Geraldine Wright: I certainly try to be, especially for young women. Now that I have my own lab I try to recruit undergraduates to help me in my research. Some of the papers I’ve published have them as co-author and I try to get funding for them too, though undergraduate schemes like the Nuffield and the Welcome Trust. A lot of these people end up as my PhD students or they go onto study in my friend’s labs.
Rhodes Project: If you had unlimited resources to address any one issue, global or local, what would it be and why?

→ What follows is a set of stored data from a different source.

-- ==== Sys2Proof/Machine/Maps.lean ====
section
/-! DEFINITION. Sparse data by key: a list of (key, value) pairs with strictly rising keys and a fixed value for every
key that is not listed. Storing that value removes the entry, so equal contents are equal lists. Memories, the
register words and the per-unit tables of the state are held in this form. -/

namespace Sys2Proof.Machine

/-- Sparse data by key, in strictly rising key order. -/
abbrev SMap (α : Type) := List (Nat × α)

/-- The entry of a key, if one is listed. -/
def SMap.find {α : Type} : SMap α → Nat → Option α
  | [], _ => none
  | (k, v) :: m, a => if a = k then some v else SMap.find m a

/-- The value of a key: the listed one, or `d`. -/
def SMap.get {α : Type} (m : SMap α) (d : α) (a : Nat) : α := (m.find a).getD d

/-- Removes a key. -/
def SMap.erase {α : Type} : SMap α → Nat → SMap α
  | [], _ => []
  | (k, v) :: m, a => if a = k then SMap.erase m a else (k, v) :: SMap.erase m a

/-- Lists a key with a value. -/
def SMap.insert {α : Type} : SMap α → Nat → α → SMap α
  | [], a, w => [(a, w)]
  | (k, v) :: m, a, w =>
    if a = k then (a, w) :: m else if a < k then (a, w) :: (k, v) :: m else (k, v) :: SMap.insert m a w

/-- Stores a value under a key; storing the value that unlisted keys have removes the entry. -/
def SMap.put {α : Type} [DecidableEq α] (m : SMap α) (d : α) (a : Nat) (w : α) : SMap α :=
  if w = d then m.erase a else m.insert a w

/-- The canonical form: keys strictly rising, and no entry equal to what an unlisted key has. -/
def SMap.wf {α : Type} [DecidableEq α] (d : α) : SMap α → Bool
  | [] => true
  | [(_, v)] => decide (v ≠ d)
  | (k, v) :: (k', v') :: m => decide (v ≠ d) && decide (k < k') && SMap.wf d ((k', v') :: m)

/-- Keeps the entries whose key satisfies a test. -/
def SMap.keep {α : Type} (m : SMap α) (p : Nat → Bool) : SMap α := m.filter fun e => p e.1

/-- `n` consecutive values from key `a`. -/
def SMap.read {α : Type} (m : SMap α) (d : α) (a : Nat) : Nat → List α
  | 0 => []
  | n + 1 => m.get d a :: SMap.read m d (a + 1) n

/-- Stores a list of values from key `a` on. -/
def SMap.write {α : Type} [DecidableEq α] (m : SMap α) (d : α) (a : Nat) : List α → SMap α
  | [] => m
  | v :: vs => SMap.write (m.put d a v) d (a + 1) vs

/-- A value as `n` bytes, least significant byte first (R3). -/
def toBytes : Nat → Nat → List Byte
  | 0, _ => []
  | n + 1, v => BitVec.ofNat 8 v :: toBytes n (v / 256)

/-- The value of bytes stored least significant byte first (R3). -/
def ofBytes : List Byte → Nat
  | [] => 0
  | b :: bs => b.toNat + 256 * ofBytes bs

/-- The value of bytes stored most significant byte first (R44). -/
def ofBytesBE (bs : List Byte) : Nat := bs.foldl (fun a b => a * 256 + b.toNat) 0

/-- A value as `n` bytes, most significant byte first (R44). -/
def toBytesBE (n v : Nat) : List Byte := (toBytes n v).reverse

/-- Bits `[h:l]` of a value (R2). -/
def bits (v h l : Nat) : Nat := (v >>> l) % 2 ^ (h + 1 - l)

/-- Bit `[b]` of a value (R2). -/
def bit (v b : Nat) : Bool := Nat.testBit v b

/-- A value with bits `[h:l]` replaced. -/
def setBits (v h l w : Nat) : Nat := v - (bits v h l <<< l) + ((w % 2 ^ (h + 1 - l)) <<< l)

/-- The signed value of an `n`-bit pattern in two's complement. -/
def signed (n v : Nat) : Int := if v % 2 ^ n < 2 ^ (n - 1) then (v % 2 ^ n : Nat) else (v % 2 ^ n : Nat) - (2 ^ n : Nat)

/-- The `n`-bit two's complement pattern of an integer. -/
def unsigned (n : Nat) (i : Int) : Nat := (i % (2 ^ n : Nat)).toNat

/-- A Bool as a bit. -/
def bitOf (b : Bool) : Nat := if b then 1 else 0

/-- The number of set bits among the low `n` bits of a value. -/
def popCount : Nat → Nat → Nat
  | 0, _ => 0
  | n + 1, v => v % 2 + popCount n (v / 2)

/-- The numbers of the set bits among the low `n` bits of a value, lowest first. -/
def setBitsOf (n v : Nat) : List Nat := (List.range n).filter fun b => bit v b

/-- Replaces the entry at a position of a list, if there is one. -/
def listSet {α : Type} : List α → Nat → α → List α
  | [], _, _ => []
  | _ :: xs, 0, y => y :: xs
  | x :: xs, n + 1, y => x :: listSet xs n y

/-- A list cut or padded to a length. -/
def padTo {α : Type} (n : Nat) (d : α) (xs : List α) : List α := (xs.take n) ++ List.replicate (n - xs.length) d

end Sys2Proof.Machine
end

Geraldine Wright: I would use that money to address equality and safety for women in the world. Maybe education or health initiatives, getting women access to contraception. I am very interested in the issues faced by women in the third world. When I got involved in science I thought that I would study agriculture so I could go and solve the world’s food problems – well, I’m clearly not doing that. I’m involved in food security loosely through my pollination work. I have become acutely aware that so many places are held back by the fact that women don’t have access to education, freedom from abuse or even freedom over their own reproduction.
Rhodes Project: What brings you the most joy in life?
Geraldine Wright: Exercise of any kind. I really just like being outside, in the mountains.
Rhodes Project: What do you see yourself doing in 10 years time?
Geraldine Wright: I’m aiming to move back to a university in the States but haven’t yet found the right fit. I want to continue to research and build on what I’m establishing now. I really feel like things are starting to get interesting.